El 31/5/25 a las 21:41, Jonas Smedegaard escribió:
That's an automatically triggered message created by a gitlab hook,
which parses the commit message for "closes: #nnnnn" and notifies the bug
submitter when it's known that the bug is fixed in salsa.

The problem is that the confident submitter is a bot.

In the concrete case, I replied to point out that the bug closure was a
mistake. That reply bounced.

Is it wrong of me to cc the "person" interacting with a bugreport?

Is it wrong of me to expect being able to reach that "person"? Easily?

For comparison: A long time ago, messages sent to debian-devel-changes
had the name of the maintainer in the From: field, but the maintainer
was not the real person sending those messages, so the name was "fake".

Now those messages have a From: field like this:

From: Debian FTP Masters <ftpmas...@ftp-master.debian.org>

and everybody looking at those messages will know that replying to them
will only bother the ftpmasters, not the maintainer who
uploaded the package.


I think this case is quite similar.
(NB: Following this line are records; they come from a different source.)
theorem step_of_command {s : State} {w : Word} (h : s.nextMove = .command w) :
    step s = exec (decodeCommand w) s.takeInput := by
  rw [step, h]

theorem step_of_request {s : State} {desc : BitVec 37} {wdata : Word} (h : s.nextMove = .request desc wdata) :
    step s = exec (decodeRequest desc wdata) s.takeInput := by
  rw [step, h]

theorem step_of_reset {s : State} (h : s.nextMove = .reset) : step s = .next s.takeInput.resetStep := by
  rw [step, h]

theorem step_of_nextInstr {s : State} {i : Instr} (h : s.nextInstr = some i) : step s = exec i s.takeInput := by
  rcases State.nextInstr_eq_some_iff.1 h with ⟨w, hmove, rfl⟩ | ⟨desc, wdata, hmove, rfl⟩
  · exact step_of_command hmove
  · exact step_of_request hmove

/-! ## The obligation -/

/-- Settles O4, from the move each case takes: the Core's command, the Host's transaction, either of the two as
`nextInstr` names it, and the idle rest, whose `takeInput` has nothing to take. -/
theorem stepRunsTheNextInstruction : Obligations.StepRunsTheNextInstruction := by
  refine ⟨fun s w hseq hturn => ?coreTurn, fun s desc wdata rest hin => ?request, fun s i hi => ?named,
    fun s hseq hin => ?idle⟩
  case coreTurn =>
    exact step_of_command ((State.nextMove_of_coreTurn hturn).trans (State.coreMove_of_exec hseq))
  case request =>
    rw [step_of_request (State.nextMove_of_request hin), State.takeInput_of_cons hin]
  case named => exact step_of_nextInstr hi
  case idle =>
    have hrest : s.nextMove = .rest :=
      (State.nextMove_of_coreTurn (.inl hin)).trans (State.coreMove_of_idle hseq)
    rw [step_of_rest hrest, State.takeInput_of_nil hin]

end Sys2Proof.Machine
end

section
/-! SUPPORT. What the registers read as (10_state.md rules R22 to R43): the fields of the words the model concatenates, the
two windows, and the statements about registers that they settle. -/

namespace Sys2Proof.Machine

/-! ## Fields of a concatenation

The widths are variables here, so that a field of a 32-bit word is found by unification with the word's own parts. -/

section Fields
variable {u v w : Nat} (x : BitVec v) (y : BitVec w)

theorem getLsbD_append_high (i : Nat) : (x ++ y).getLsbD (w + i) = x.getLsbD i := by
  simp [BitVec.getLsbD_append]

theorem getLsbD_append_ofBool (b : Bool) : (x ++ BitVec.ofBool b).getLsbD 0 = b := by
  rw [BitVec.getLsbD_append, if_pos Nat.one_pos, BitVec.getLsbD_ofBool, decide_eq_true rfl, Bool.true_and]

theorem getLsbD_append_low {i : Nat} (h : i < w) : (x ++ y).getLsbD i = y.getLsbD i := by
  rw [BitVec.getLsbD_append, if_pos h]

theorem extractLsb'_append_high (i n : Nat) : (x ++ y).extractLsb' (w + i) n = x.extractLsb' i n := by
  rw [BitVec.extractLsb'_append_eq_of_le (Nat.le_add_right w i), Nat.add_sub_cancel_left]

theorem extractLsb'_append_low : (x ++ y).extractLsb' 0 w = y := by
  rw [BitVec.extractLsb'_append_eq_of_add_le (by omega), BitVec.extractLsb'_eq_self]

theorem extractLsb'_append_top : (x ++ y).extractLsb' w v = x :=
  (extractLsb'_append_high x y 0 v).trans BitVec.extractLsb'_eq_self

theorem extractLsb'_append_middle (z : BitVec u) : (x ++ y ++ z).extractLsb' u w = y :=
  (extractLsb'_append_high _ z 0 w).trans (extractLsb'_append_low x y)

theorem extractLsb'_append_second (z : BitVec u) : (x ++ y ++ z).extractLsb' (u + w) v = x :=
  (extractLsb'_append_high _ z w v).trans (extractLsb'_append_top x y)

/-- The four flags below the rest of a word, each at its bit. -/
theorem getLsbD_append_flags (a b c d : Bool) :
    (x ++ BitVec.ofBool a ++ BitVec.ofBool b ++ BitVec.ofBool c ++ BitVec.ofBool d).getLsbD 0 = d ∧
    (x ++ BitVec.ofBool a ++ BitVec.ofBool b ++ BitVec.ofBool c ++ BitVec.ofBool d).getLsbD 1 = c ∧
    (x ++ BitVec.ofBool a ++ BitVec.ofBool b ++ BitVec.ofBool c ++ BitVec.ofBool d).getLsbD 2 = b ∧
    (x ++ BitVec.ofBool a ++ BitVec.ofBool b ++ BitVec.ofBool c ++ BitVec.ofBool d).getLsbD 3 = a :=
  ⟨getLsbD_append_ofBool _ d,
    (getLsbD_append_high _ _ 0).trans (getLsbD_append_ofBool _ c),
    (getLsbD_append_high _ _ 1).trans <| (getLsbD_append_high _ _ 0).trans (getLsbD_append_ofBool _ b),
    (getLsbD_append_high _ _ 2).trans <| (getLsbD_append_high _ _ 1).trans <|
      (getLsbD_append_high _ _ 0).trans (getLsbD_append_ofBool _ a)⟩

theorem getLsbD_append_flags_high (a b c d : Bool) (i : Nat) :
    (x ++ BitVec.ofBool a ++ BitVec.ofBool b ++ BitVec.ofBool c ++ BitVec.ofBool d).getLsbD (4 + i) = x.getLsbD i := by
  rw [show 4 + i = 1 + (1 + (1 + (1 + i))) by omega]
  simp only [getLsbD_append_high]

theorem extractLsb'_append_flags_high (a b c d : Bool) (i n : Nat) :
    (x ++ BitVec.ofBool a ++ BitVec.ofBool b ++ BitVec.ofBool c ++ BitVec.ofBool d).extractLsb' (4 + i) n =
      x.extractLsb' i n := by
  rw [show 4 + i = 1 + (1 + (1 + (1 + i))) by omega]
  simp only [extractLsb'_append_high]

end Fields

/-! ## The words of STATUS, ERROR and the node window -/

/-- R27: the flags of STATUS. -/
theorem State.status_flags (s : State) :
    s.status.getLsbD 0 = s.busy ∧ s.status.getLsbD 1 = s.done ∧ s.status.getLsbD 2 = s.err ∧
    s.status.getLsbD 3 = s.haz ∧ s.status.getLsbD 4 = s.treeValid ∧ s.status.getLsbD 5 = s.codesValid := by
  obtain ⟨hbusy, hdone, herr, hhaz⟩ :=
    getLsbD_append_flags (0#16 ++ s.lastOp ++ 0#2 ++ (BitVec.ofBool s.codesValid ++ BitVec.ofBool s.treeValid))
      s.haz s.err s.done s.busy
  have hhigh := getLsbD_append_flags_high
    (0#16 ++ s.lastOp ++ 0#2 ++ (BitVec.ofBool s.codesValid ++ BitVec.ofBool s.treeValid)) s.haz s.err s.done s.busy
  exact ⟨hbusy, hdone, herr, hhaz,
    (hhigh 0).trans <| (getLsbD_append_low _ _ (by decide)).trans (getLsbD_append_ofBool _ _),
    (hhigh 1).trans <| (getLsbD_append_low _ _ (by decide)).trans <|
      (getLsbD_append_high _ _ 0).trans (by simp)⟩

/-- R27: the reserved bits of STATUS and LAST_OP. -/
theorem State.status_fields (s : State) :
    s.status.extractLsb' 6 2 = 0#2 ∧ s.status.extractLsb' 8 8 = s.lastOp ∧ s.status.extractLsb' 16 16 = 0#16 := by
  have hhigh := extractLsb'_append_flags_high
    (0#16 ++ s.lastOp ++ 0#2 ++ (BitVec.ofBool s.codesValid ++ BitVec.ofBool s.treeValid)) s.haz s.err s.done s.busy
  exact ⟨(hhigh 2 2).trans (extractLsb'_append_middle _ _ _),
    (hhigh 4 8).trans <| (extractLsb'_append_high _ _ 2 8).trans (extractLsb'_append_middle _ _ _),
    (hhigh 12 16).trans <| (extractLsb'_append_high _ _ 10 16).trans (extractLsb'_append_second _ _ _)⟩

/-- R28: the fields of ERROR. -/
theorem State.error_fields (s : State) :
    s.error.extractLsb' 0 4 = s.errClass ∧ s.error.extractLsb' 4 4 = 0#4 ∧ s.error.extractLsb' 8 8 = s.errDetail ∧
    s.error.extractLsb' 16 16 = 0#16 :=
  ⟨extractLsb'_append_low _ _, extractLsb'_append_middle _ _ _,
    (extractLsb'_append_high _ _ 4 8).trans (extractLsb'_append_middle _ _ _),
    (extractLsb'_append_high _ _ 12 16).trans (extractLsb'_append_second _ _ _)⟩

/-- R41: the fields of NODE_INFO. -/
theorem Node.info_fields (n : Node) :
    n.info.getLsbD 0 = n.leaf ∧ n.info.getLsbD 1 = n.ph ∧ n.info.extractLsb' 2 6 = 0#6 ∧
    n.info.extractLsb' 8 8 = n.sym ∧ n.info.extractLsb' 16 16 = 0#16 :=
  ⟨getLsbD_append_ofBool _ _, (getLsbD_append_high _ _ 0).trans (getLsbD_append_ofBool _ _),
    (extractLsb'_append_high _ _ 1 6).trans (extractLsb'_append_middle _ _ _),
    (extractLsb'_append_high _ _ 7 8).trans <| (extractLsb'_append_high _ _ 6 8).trans (extractLsb'_append_middle _ _ _),
    (extractLsb'_append_high _ _ 15 16).trans <|
      (extractLsb'_append_high _ _ 14 16).trans (extractLsb'_append_second _ _ _)⟩

/-- R41: the fields of NODE_LINK. -/
theorem Node.link_fields (n : Node) :
    n.link.extractLsb' 0 9 = n.left ∧ n.link.extractLsb' 9 7 = 0#7 ∧ n.link.extractLsb' 16 9 = n.right ∧
    n.link.extractLsb' 25 7 = 0#7 :=
  ⟨extractLsb'_append_low _ _, extractLsb'_append_middle _ _ _,
    (extractLsb'_append_high _ _ 7 9).trans (extractLsb'_append_middle _ _ _),
    (extractLsb'_append_high _ _ 16 7).trans (extractLsb'_append_second _ _ _)⟩

/-- A word's two halves, put together again. -/
theorem extractLsb'_append_halves {v w : Nat} (x : BitVec (v + w)) : x.extractLsb' w v ++ x.extractLsb' 0 w = x := by
  rw [BitVec.extractLsb'_append_extractLsb'_eq_extractLsb' (Nat.zero_add w).symm, BitVec.extractLsb'_eq_self]

/-! ## The windows -/

theorem State.windowNode_of_lt {s : State} {n : Node} (h : s.nodeSel.toNat < s.nodeCount.toNat)
    (hn : nodeAt s.nodes s.nodeSel = some n) : s.windowNode = some n := by
  rw [State.windowNode, if_pos h, hn]

theorem State.windowNode_of_ge {s : State} (h : s.nodeCount.toNat ≤ s.nodeSel.toNat) : s.windowNode = none :=
  if_neg (Nat.not_lt.2 h)

theorem State.windowCode_of_valid {s : State} (h : s.codesValid = true) :
    s.windowCode = some (symGet s.codes s.codeSel) := if_pos h

theorem State.windowCode_of_invalid {s : State} (h : s.codesValid = false) : s.windowCode = none := by
  rw [State.windowCode, h]
  rfl

/-! ## The obligations -/

/-- Settles O10: the constants and the stored values are `readReg`'s own arms, the fields are those of the words. -/
theorem registerReadValues : Obligations.RegisterReadValues := by
  intro s
  obtain ⟨hbusy, hdone, herr, hhaz, htree, hcodes⟩ := s.status_flags
  obtain ⟨hreserved, hlastOp, hupper⟩ := s.status_fields
  obtain ⟨hclass, hgap, hdetail, hrest⟩ := s.error_fields
  exact ⟨rfl, rfl, rfl, rfl, rfl, hbusy, hdone, herr, hhaz, htree, hcodes, hreserved, hlastOp, hupper, hclass, hgap,
    hdetail, hrest, getLsbD_append_ofBool _ _, extractLsb'_append_top _ _, rfl, rfl, rfl, rfl, rfl, rfl, rfl, rfl, rfl,
    extractLsb'_append_halves (v := 32) (w := 32) s.payloadBits, rfl, rfl, rfl, rfl⟩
The visible name is "fake"
and maybe it's not proper for salsa to send messages
to the BTS with a real name using a noreply address.

However, I think most people consider those messages to be useful,
so philosophical objections aside regarding whether or not those
message should be sent at all, I would try to improve the way
they are sent.

Maybe some Salsa admin has something to say about this?
(I'm adding them in the Cc).

Thanks.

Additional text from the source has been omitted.